Statements of Responsibility (aka, Entry Points)

This is modern library-speak for the names of people involved with creating the book or composition, whether they wrote, edited, or arranged it, or supplied some specialised service such as the fingering or bowing in a piano or violin piece, or indeed, writing an introduction or compiling an index at the end.  Things are sometimes a bit more complicated than that.

For example, if Halevy wrote a piece, then clearly he was the main author.  If he wrote a duet arrangement of themes in someone else’s overture, then in today’s parlance, he’d be the arranger.  If he wrote variations on a theme, then you could argue that he was an author in his own right – the variations wouldn’t exist without him writing them.  Thanks to online cataloguing, you’d find the piece regardless of what his contribution was, and in the case of sets of variations, the original composer of a theme would probably get a mention too.  (The rules are clear, but if you check Copac, you find that sometimes the same piece has been catalogued by different libraries with either composer as the main entry, because it’s admittedly a slightly grey area – it doesn’t matter hugely, so long as the piece can be found!)

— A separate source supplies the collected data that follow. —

/-- The record of a kept store. -/
def VCore.keptRecord (v : VCore) (k : Kept) : List Word :=
  match k.msg.body with
  | .store t p d x h =>
    let tok := match k.why with
      | .token e => some (tokenVal (FMap.getD v.tokens e {}).slot e (FMap.getD v.tokens e {}).gen)
      | _ => h
    let own := v.ownToken t
    [p, d, BitVec.ofNat 64 (pack [(0, tok.getD 0), (16, t.slot), (20, t.bt), (22, bn own.isSome), (23, 1), (24, own.getD 0),
      (40, bn tok.isSome), (41, keptKind x)]), 0]
  | _ => [0, 0, 0, 0]

/-- The kept stores that a block has room for. -/
def VCore.keptFirst (v : VCore) : List Kept := v.storesKept.take 32

def keptWords (v : VCore) : List Word := padWords 128 (v.keptFirst.flatMap v.keptRecord)

/-- Kept stores beyond the 32 of a block stand in the spill area of their virtual core, in 64 bytes each (DESIGN CHOICE, log entry 114). -/
def keptMark : Word := 0xFF
def VCore.keptBeyond (v : VCore) : List Flit := (v.storesKept.drop 32).map (fun k => [keptMark, 0] ++ v.keptRecord k ++ [0, 0])

def tokStateCode : TokState → Nat
  | .pending => 0
  | .landed => 1
  | .expired => 2

/-- Forty-bit strides of dependants over w2 to w6. -/
def depWords (l : List Nat) : List Word :=
  let n := l.zipIdx.foldl (fun a p => a + p.1 * 2 ^ (40 * p.2)) 0
  (List.range 5).map (fun i => BitVec.ofNat 64 (n / 2 ^ (64 * i)))

def State.tokenWords (s : State) (v : VCore) (cyc : Nat) : List Word :=
  (List.range 64).flatMap (fun e =>
    let t := FMap.getD v.tokens e {}
    let age := if t.valid then ((cyc : Int) - t.cyc).toNat else 0
    [BitVec.ofNat 64 (pack [(0, bn t.valid), (1, t.gen), (7, t.slot), (11, tokStateCode t.st), (13, bn t.fol),
       (14, t.deps.length), (32, min age (2 ^ 32 - 1))]),
     BitVec.ofNat 64 (if t.valid then s.destBits t.dest else 0)] ++ depWords (t.deps.map s.destBits) ++ [0])

/-- The token of its own that the store of a message of this package has at its source. -/
def State.ownTokenOf (s : State) (m : Msg) : Option Nat :=
  match m.src, m.body with
  | .vc k, .store t _ _ _ _ => (s.vc k).ownToken t
  | _, _ => none

/-- A held request as flits. Table 13.10 has no field for the own token of a DTST: vch says that eseq, which means nothing within a
package, holds it (DESIGN CHOICE, log entry 93). -/
def State.heldFlits (s : State) (h : Held) : List Flit :=
  match s.ownTokenOf h.msg with
  | some t => (s.flitsOf h.msg t true).map (fun f => sealFlit (setField f 1 38 38 1))
  | none => s.flitsOf h.msg (if h.msg.src.isFar then idEseq h.msg.body.number else 0) false

/-- The hold queue of a block: flits in arrival order. -/
def State.holdFlits (s : State) (v : VCore) : List Flit := v.holdQ.flatMap s.heldFlits
def State.holdWords (s : State) (v : VCore) : List Word := padWords 256 (s.holdFlits v).flatten

/-- The first requests of a hold queue whose flits fill at most n places; a WENQ payload takes none. -/
def State.heldFit (s : State) (n : Nat) : List Held → List Held
  | [] => []
  | h :: t =>
    if h.enq then s.heldFit n t
    else if (s.heldFlits h).length ≤ n then h :: s.heldFit (n - (s.heldFlits h).length) t
    else []

/-- What a block cannot hold of the hold queue of a virtual core leaves it: the requests that stay, and those that go. -/
def State.splitHolds (s : State) (vk : Nat) : List Held × List Held :=
  let fit := s.heldFit 32 (s.vc vk).holdQ
  (fit, (s.vc vk).holdQ.filter (fun h => !fit.contains h))

/-- At the end of a save those go back to their sources with retry (DESIGN CHOICE, log entry 86). -/
def State.trimHolds (s : State) (vk : Nat) : State :=
  (s.splitHolds vk).2.foldl (fun t h => t.sendBack h.msg (.retry h.msg.body true)) (s.updVc vk (fun v => { v with holdQ := (s.splitHolds vk).1 }))

/-- The block of a virtual core at cycle cyc of its die, 9,216 bytes. -/
def State.niBlock (s : State) (v : VCore) (cyc : Nat) : List Word :=
  [BitVec.ofNat 64 (0x494E + 0x10000),
   BitVec.ofNat 64 (pack [(0, (s.holdFlits v).length), (8, v.keptFirst.length), (16, v.errs.length)]), 0, 0, 0, 0, 0, 0] ++
    guylineWords v ++ s.batchWords v ++ s.errWords v ++ keptWords v ++ s.tokenWords v cyc ++ s.holdWords v

/-! The save extent (R353, Table 14.6). -/

/-- Stack port p of die d begins at this physical address (R322). -/
def stackBase (d p : Nat) : Nat := (3 * d + p) * 2 ^ 44
/-- The firmware's save extents: 256 of 4 MiB on stack port 0 of each die (log entry 10). -/
def extentAt (d i : Nat) : Nat := stackBase d 0 + 85 * 2 ^ 30 + i * 0x400000

def State.freeExtent (s : State) (d : Nat) : Option Nat :=
  ((List.range 256).map (extentAt d)).find? (fun a => !s.vcs.any (fun (p : Nat × VCore) => p.2.extent == some a))

/-- Full/empty bits of n words from a as bytes. -/
def fullBytes (full : List Nat) (a n : Nat) : List Byte :=
  (List.range ((n + 7) / 8)).map (fun i =>
    BitVec.ofNat 8 ((List.range 8).foldl (fun x j => x + (if full.contains (a + 8 * (8 * i + j)) then 2 ^ j else 0)) 0))

/-- The bits of such bytes set from a on. -/
def setFullBytes (full : List Nat) (a : Nat) (bs : List Byte) : List Nat :=
  bs.zipIdx.foldl (fun l p =>
    if p.1 == 0 then l
    else (List.range 8).foldl (fun l j => if p.1.getLsbD j then fullSet l (a + 8 * (8 * p.2 + j)) else l) l) full

/-- Physical LM offset of the engine block that CTXSAV has written (R355). -/
def State.blockOff (s : State) (vk : Nat) : Nat := if (s.vc vk).fold == 0 then 0xF6800 else s.areaOff vk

IMAGES FROM AACR2 (Anglo American Cataloguing Rules 2nd Edition)

Now, in the days before online cataloguing, say, fifty years ago, an arranger or editor would have had an “added entry” with his name above the name of the original composer, so two catalogue cards would have been typed, and one filed under each individual’s name.

However, in the Victorian catalogue, you’d find Halevy’s compositions, sorted from A-Z, as I’ve just described, and then a second series of pieces sorted from A-Z, that he’d edited or arranged in some way.  And the second sequence weren’t always complete entries.  Sometimes, the card was just a cross-reference: it didn’t tell you which volume the piece was in, but the original composer’s name was underlined.  So you’d then go and look under their name, to find out which volume contained the piece you were seeking.

As for publication and physical details – most records in the Victorian catalogue seem merely to inform us that the work was published in London, and was folio size. Not really very informative!

Those two lists from 1830 contained some 147 pieces, a few of which I had been unable precisely to identify.  I made a valiant start trying to see how many of the identifiable ones could actually be traced in the Victorian catalogue.  I didn’t get to the end of the lists!  However, it did look as though the majority were there in some form.  Had I been prepared to spend quite a few more hours on the task, looking for cross-references and arrangements in other places, maybe I’d have found more of them.  I was at least able to establish that these lists seemed to be of pieces that the Advocates wanted to keep, rather than pieces they intended to sell.  The lists didn’t look like Mr Greenhill’s lists from Stationers’ Hall; the Stationers’ Hall lists came quarterly, in books, and more closely written, whilst the Advocates’ lists were on loose sheets of paper, more spaced out, and dated as consecutive months: February and March 1830.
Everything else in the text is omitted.